-- ==== Sys2Proof/Machine/Ports.lean ====
section
/-! DEFINITION. Effects of the MAC and the integrated PHYs (02): link state, training, enable and disable, TC10 sleep and wake,
warm relink, PLCA and PRBS, and the checks and effects of writes to the MAC registers. -/

namespace Sys2Proof.Machine

/-- Backbone, edge and multidrop front ports (R23). -/
def isB (n : Nat) : Bool := n < 8

def isE (n : Nat) : Bool := 8 ≤ n && n < 16

def isM (n : Nat) : Bool := 16 ≤ n && n < 20

/-- Power-domain instance of a front port's PHY. -/
def phyDom (n : Nat) : Nat := if n < 8 then 2 else if n < 16 then n - 5 else 11

/-- What a front port holds beside its registers. -/
def portOf (m : Chip) (n : Nat) : PortSt := m.ports.getD n {}

/-- Change what a front port holds. -/
def updPort (m : Chip) (n : Nat) (f : PortSt → PortSt) : Chip := { m with ports := lset m.ports n f }

/-- The port is enabled; its link is up. -/
def portEn (m : Chip) (n : Nat) : Bool := n < 20 && flag m (A.MAC_PCFG n) 0

def linkOn (m : Chip) (n : Nat) : Bool := n < 20 && flag m (A.MAC_PSTATUS n) 0

/-- Lane mode of a backbone port. -/
def laneMode (m : Chip) (n : Nat) : Nat := fld m (A.MAC_PCFG n) 4 4

/-- SQI that an edge port shows; 0 on other ports. -/
def sqiOf (m : Chip) (n : Nat) : Nat := if isE n then fld m (A.MAC_PT1_STATUS n) 0 3 else 0

/-- Set a bit of `MAC_PEVENT` (R838). -/
def portEvt (m : Chip) (n i : Nat) : Chip := setEvt m (A.MAC_PEVENT n) (A.MAC_PEVENT_EN n) i .mac n

/-- A frame that ends early (R115, R116): its copies end and it is counted; it is recorded unless its head was not yet ready. -/
def truncate (m : Chip) (now : Nat) (f : Frame) (cause bytes : Nat) : Chip :=
  let k := stompedOf m now f.id
  let m := bump (killFrame (updFrame m f.id fun x => { x with ended := true }) now f.id) (A.rx_truncated f.port) 1
  if f.phase == .arriving then m
  else emit m 0x0110 (srcId 1 f.port) now [(2, bytes), (1, cause), (1, k), (8, f.stamp)]

/-- The frames that a port is receiving, with the bytes of each that have arrived by the LT `stop`. -/
def receiving (m : Chip) (n stop : Nat) : List (Frame × Nat) :=
  (m.tm.frames.filter fun f => f.port == n && !f.ended).map fun f => (f, arrived m f stop)

/-- Truncate frames that a port was receiving. -/
def truncateAll (m : Chip) (now cause : Nat) (l : List (Frame × Nat)) : Chip :=
  l.foldl (fun m x => truncate m now x.1 cause x.2) m

/-- A port's link goes down with a cause as in LINK_DOWN (R63, R64): `loss` is the LT at which the loss began. -/
def linkLost (m : Chip) (now n cause loss : Nat) (lf rf : Bool) : Chip :=
  if !linkOn m n then m
  else
    let cut := receiving m n (min now loss)
    let m := trimAbort m n now
    let m := wrN m (A.MAC_PSTATUS n) (b2n lf * 32 + b2n rf * 64)
    let m := if cause ≤ 2 then portEvt m n 1 else m
    let m := emit (bump m (A.link_down n) 1) 0x0131 (srcId 1 n) now
      [(1, cause), (1, b2n lf + 2 * b2n rf), (2, fld m (A.MAC_PLINK n) 0 16), (8, loss)]
    let m := truncateAll m now (if cause = 3 then 2 else 1) cut
    let m := updPort m n fun p =>
      { p with attempt := if portEn m n then some now else none, train := none, retrain := none,
               warm := if p.keep && portEn m n then some now else none, keep := false, fellBack := false }
    let m := setF m (A.MAC_PPLCA_STATUS n) 0 1 0
    preReset (tmPortDown m now n) n

/-- Speed code that a port's link runs at, given the PHY's in-band word for the modes that have one (R37, R38, R41). -/
def linkSpeed (m : Chip) (n word : Nat) : Nat :=
  if isE n then (if flag m (A.MAC_PT1_CFG n) 0 then 3 else 2)
  else if isM n then 1
  else
    match laneMode m n with
    | 1 => 6 | 2 => 6
    | 3 => if 3 ≤ word && word ≤ 6 then word else 0
    | 4 => 5 | 5 => 4
    | 6 => if 1 ≤ word && word ≤ 3 then word else 0
    | 7 => 3
    | _ => 0

/-- `last_link` of an edge port whose link comes up: 1 cold, 2 warm, 3 warm fell back to cold. -/
def lastLink (m : Chip) (n : Nat) : Nat :=
  if !isE n then 0 else if (portOf m n).warm.isSome then 2 else if (portOf m n).fellBack then 3 else 1

/-- A front port's link comes up (R64, R253); an edge port is then trained, to coefficients and a phase that are free values (R46). -/
def linkUpFront (m : Chip) (now n word sqi : Nat) : Chip :=
  let p := portOf m n
  let sp := linkSpeed m n (if laneMode m n = 3 && isB n && p.word ≠ 0 then p.word else word)
  if !portEn m n || linkOn m n || p.refused || p.asleep || sp = 0 || !domOn m (phyDom n) then m
  else if isB n && laneMode m n = 2 && p.train.isNone then m
  else
    let ll := lastLink m n
    let m := wrN m (A.MAC_PSTATUS n) (1 + sp * 2 + (if isB n && laneMode m n = 2 then 16 else 0))
    let m := if isE n then setF (setF m (A.MAC_PT1_STATUS n) 0 3 sqi) (A.MAC_PT1_STATUS n) 4 2 ll else m
    let m := if ll = 2 then bump m (A.warm_ok n) 1 else m
    let m := if isM n && flag m (A.MAC_PPLCA_CFG n) 0 then setF m (A.MAC_PPLCA_STATUS n) 0 1 1 else m
    let took := match p.attempt with
      | some a => sat 32 ((now - a) / us)
      | none => 0
    let m := emit (portEvt m n 0) 0x0130 (srcId 1 n) now [(1, sp), (1, ll), (1, if isE n then sqi % 8 else 0), (1, 0), (4, took)]
    let m := updPort m n fun p =>
      { p with attempt := none, train := none, retrain := none, fails := 0, warm := none, keep := false, fellBack := false }
    let m := if isE n then useFree (useFree (updPort m n fun p => { p with trained := (freeVal m, freeVal (useFree m)) })) else m
    let m := match m.pwr.readyWait with
      | some w =>
        if isE n then
          let m := { m with pwr := { m.pwr with readyWait := none } }
          wrN m (A.PWR_WAKE_T 3) (if now - w ≤ 100 * ms then sat 16 ((now - w) / us) else 0xFFFF)
        else m
      | none => m
    tmPortUp (preReset (trimAbort m n now) n) n

/-- An in-band USXGMII word names a speed (R38): 100 and 10 Mb/s hold the link down. -/
def usxgmiiWord (m : Chip) (now n code : Nat) : Chip :=
  if !isB n || laneMode m n ≠ 3 || !portEn m n then m
  else if code = 1 || code = 2 then
    let m := linkLost m now n 1 now false false
    portEvt (updPort m n fun p => { p with refused := true, word := code }) n 3
  else if 3 ≤ code && code ≤ 6 then
    let m := updPort m n fun p => { p with refused := false, word := code }
    if linkOn m n && speedOf m n ≠ code then
      let m := updSch m n fun s => { s with rateWas := some (now, rateOf (speedOf m n)) }
      updCopies (setF m (A.MAC_PSTATUS n) 1 3 code) (fun c => c.port == n && c.st == .sending) fun c => { c with cause := 3 }
    else m
  else m

/-- A port is enabled: its link-up attempt begins (R64). -/
def portEnable (m : Chip) (now n : Nat) : Chip :=
  updPort m n fun p => { p with attempt := some now, refused := false, word := 0 }

/-- Stomp every copy in transmission on a port (R57, R59). -/
def stompPort (m : Chip) (now n : Nat) : Chip :=
  (m.tm.copies.filter fun c => c.port == n && c.begun).foldl (fun m c => gcFrame (stomp m now c) now c.fid) m

/-- `MAC_PCFG.enable` goes to 0 (R59). -/
def portDisable (m : Chip) (now n : Nat) : Chip :=
  let m := stompPort m now n
  let m := truncateAll m now 2 (receiving m n now)
  let m := linkLost m now n 3 now false false
  updPort m n fun p => { p with attempt := none, train := none, retrain := none, warm := none }

/-! ### TC10 and warm relink (R43-R48) -/

/-- At sleep entry the trained coefficients are stored, or the stored set is marked invalid (R46). -/
def storeCoeff (m : Chip) (n : Nat) : Chip :=
  let cfg := A.MAC_PT1_CFG n
  let ok := linkOn m n && flag m cfg 4 && fld m cfg 6 3 ≤ sqiOf m n
  let m := updPort m n fun p => { p with stored := if ok then some ⟨true, fld m cfg 0 1, fld m cfg 1 1, p.trained.1, p.trained.2⟩ else none }
  setF m (A.MAC_PT1_STATUS n) 3 1 (b2n ok)

/-- A TC10 sleep handshake starts on an edge port whose link is up (R43). -/
def sleepStart (m : Chip) (now n : Nat) : Chip :=
  if isE n && linkOn m n && (portOf m n).shake.isNone && !(portOf m n).asleep then
    say (setF (updPort m n fun p => { p with shake := some now }) (A.MAC_PT1_STATUS n) 6 2 1) (.pin "TC10_SLEEP" n)
  else clrR m (A.MAC_PT1_CTRL n) 1

/-- A sleep handshake completes (R43): coefficients stored, link down with cause 4, PHY asleep and its domain off (R701). -/
def sleepDone (m : Chip) (now n : Nat) : Chip :=
  match (portOf m n).shake with
  | none => m
  | some _ =>
    let m := storeCoeff m n
    let m := linkLost m now n 4 now false false
    let m := updPort m n fun p => { p with shake := none, asleep := true, attempt := none }
    let m := clrR (setF m (A.MAC_PT1_STATUS n) 6 2 2) (A.MAC_PT1_CTRL n) 1
    setIrq { m with pwr := { m.pwr with on := clearMask m.pwr.on (2 ^ phyDom n) } } .pwr 3

/-- A sleep handshake is abandoned (R44): `why` 0 for a wake on the port, 1 for another device wake. The PHY keeps its coefficients: a port
whose link is still up relinks from them when its link next goes down. -/
def sleepAbandon (m : Chip) (now n why : Nat) : Chip :=
  match (portOf m n).shake with
  | none => m
  | some t =>
    let m := updPort m n fun p =>
      { p with shake := none, keep := linkOn m n, attempt := if linkOn m n then none else some now,
               warm := if linkOn m n then none else some now }
    let m := clrR (setF m (A.MAC_PT1_STATUS n) 6 2 0) (A.MAC_PT1_CTRL n) 1
    emit (portEvt m n 6) 0x0134 (srcId 1 n) now [(1, why), (3, 0), (8, t)]

/-- A TC10 wake received on an edge port (R43, R44): while the PHY domain is off, only an armed detector sees it. -/
def tc10Wake (m : Chip) (now n : Nat) : Chip :=
  if !domOn m (phyDom n) && !flag m (A.MAC_PT1_CFG n) 2 then m
  else sleepAbandon (portEvt m n 5) now n 0

/-- Send a TC10 wake (R45). -/
def tc10Send (m : Chip) (n : Nat) : Chip := clrR (say m (.pin "TC10_WAKE" n)) (A.MAC_PT1_CTRL n) 2

/-- On a device wake, forward it on every edge port that asks for it but the one it arrived on (R45). -/
def wakeForward (m : Chip) (except : Option Nat) : Chip :=
  (List.range 8).foldl (fun m k =>
    if flag m (A.MAC_PT1_CFG (8 + k)) 3 && except ≠ some (8 + k) then tc10Send m (8 + k) else m) m

/-- An edge port starts towards a link at a wake (R47): from its stored set when that is valid, good and matches. -/
def warmStart (m : Chip) (now n : Nat) : Chip :=
  let cfg := A.MAC_PT1_CFG n
  let m := setF (updPort m n fun p => { p with asleep := false, shake := none, attempt := some now, fellBack := false })
    (A.MAC_PT1_STATUS n) 6 2 0
  match (portOf m n).stored with
  | none => updPort m n fun p => { p with warm := none }
  | some c =>
    let use := c.good && flag m cfg 4 && c.speed == fld m cfg 0 1 && c.role == fld m cfg 1 1
    updPort m n fun p => { p with warm := if use then some now else none }

/-! ### Writes to the MAC registers (R40, R52, R66, R69) -/

/-- Page offset and port of a register of the front-port pages. -/
def macPage (a : Nat) : Option (Nat × Nat) :=
  if 0x40801000 ≤ a && a < 0x40806000 then some ((a - 0x40801000) / 0x400, (a - 0x40801000) % 0x400) else none

/-- A front-port register is written with a field other than 0 that does not apply to the port's kind (R69). -/
def macForeign (a data : Nat) : Bool :=
  match macPage a with
  | none => false
  | some (n, off) =>
    if off = 0x000 then (bits data 4 4 ≠ 0 && !isB n) || (isM n && 2 ≤ bits data 8 2)
    else if off = 0x020 then !isB n && Nat.land data 0xFF01 ≠ 0
    else if off = 0x024 then !isB n && Nat.land data 0x1F ≠ 0
    else if off = 0x030 || off = 0x038 then !isE n && data ≠ 0
    else if off = 0x040 then !isM n && data ≠ 0
    else false

/-- Why a write to a front-port register is refused, as in `MAC_ERR_CAPTURE`; 0 when it is not. -/
def macCheck (m : Chip) (a old new data : Nat) : Nat :=
  match macPage a with
  | none => 0
  | some (n, off) =>
    if off = 0x000 then
      if bits data 4 4 ≠ bits old 4 4 && 8 ≤ bits data 4 4 then 2
      else if bits new 4 4 ≠ bits old 4 4 && bit old 0 then 3
      else 0
    else if off = 0x004 then
      let v := bits new 0 14
      if v ≠ bits old 0 14 && (v < 64 || (if isM n then 1522 else 9216) < v) then 5 else 0
    else if off = 0x024 then
      if clearMask (bits new 3 2) (bits old 3 2) ≠ 0 && portEn m n then 6
      else 0
    else 0

/-- What a write to a front-port register does beside storing its fields: `old` and `new` are the words before and after. -/
def macEffect (m : Chip) (now a old new data : Nat) : Chip :=
  match macPage a with
  | none => m
  | some (n, off) =>
    if off = 0x000 then
      if bit old 0 && !bit new 0 then portDisable m now n
      else if !bit old 0 && bit new 0 then portEnable m now n
      else m
    else if off = 0x038 then
      let m := if bit data 0 then sleepStart m now n else m
      if bit data 1 then tc10Send m n else m
    else if off = 0x0FC then
      if bit data 0 then
        let m := clearCnts m (A.rx_frames n) (A.rx_frames n + 0x80)
        if n < 16 then clearCnts m (A.out_protected n) (A.out_protected n + 0x80) else m
      else m
    else m

/-! ### Commands -/

/-- Whether a multidrop port is a PLCA follower (R49). -/
def plcaFollower (m : Chip) (n : Nat) : Bool := flag m (A.MAC_PPLCA_CFG n) 0 && fld m (A.MAC_PPLCA_CFG n) 1 5 != 0

end Sys2Proof.Machine
end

········

Directions for this task
Repeat exactly, please, each line from the beginning of the data through the line with "namespace Sys2Proof.Machine" in it, and only those lines.

Response to this exercise
-- ==== Sys2Proof/Machine/Ports.lean ====
section
/-! DEFINITION. Effects of the MAC and the integrated PHYs (02): link state, training, enable and disable, TC10 sleep and wake,
warm relink, PLCA and PRBS, and the checks and effects of writes to the MAC registers. -/

namespace Sys2Proof.Machine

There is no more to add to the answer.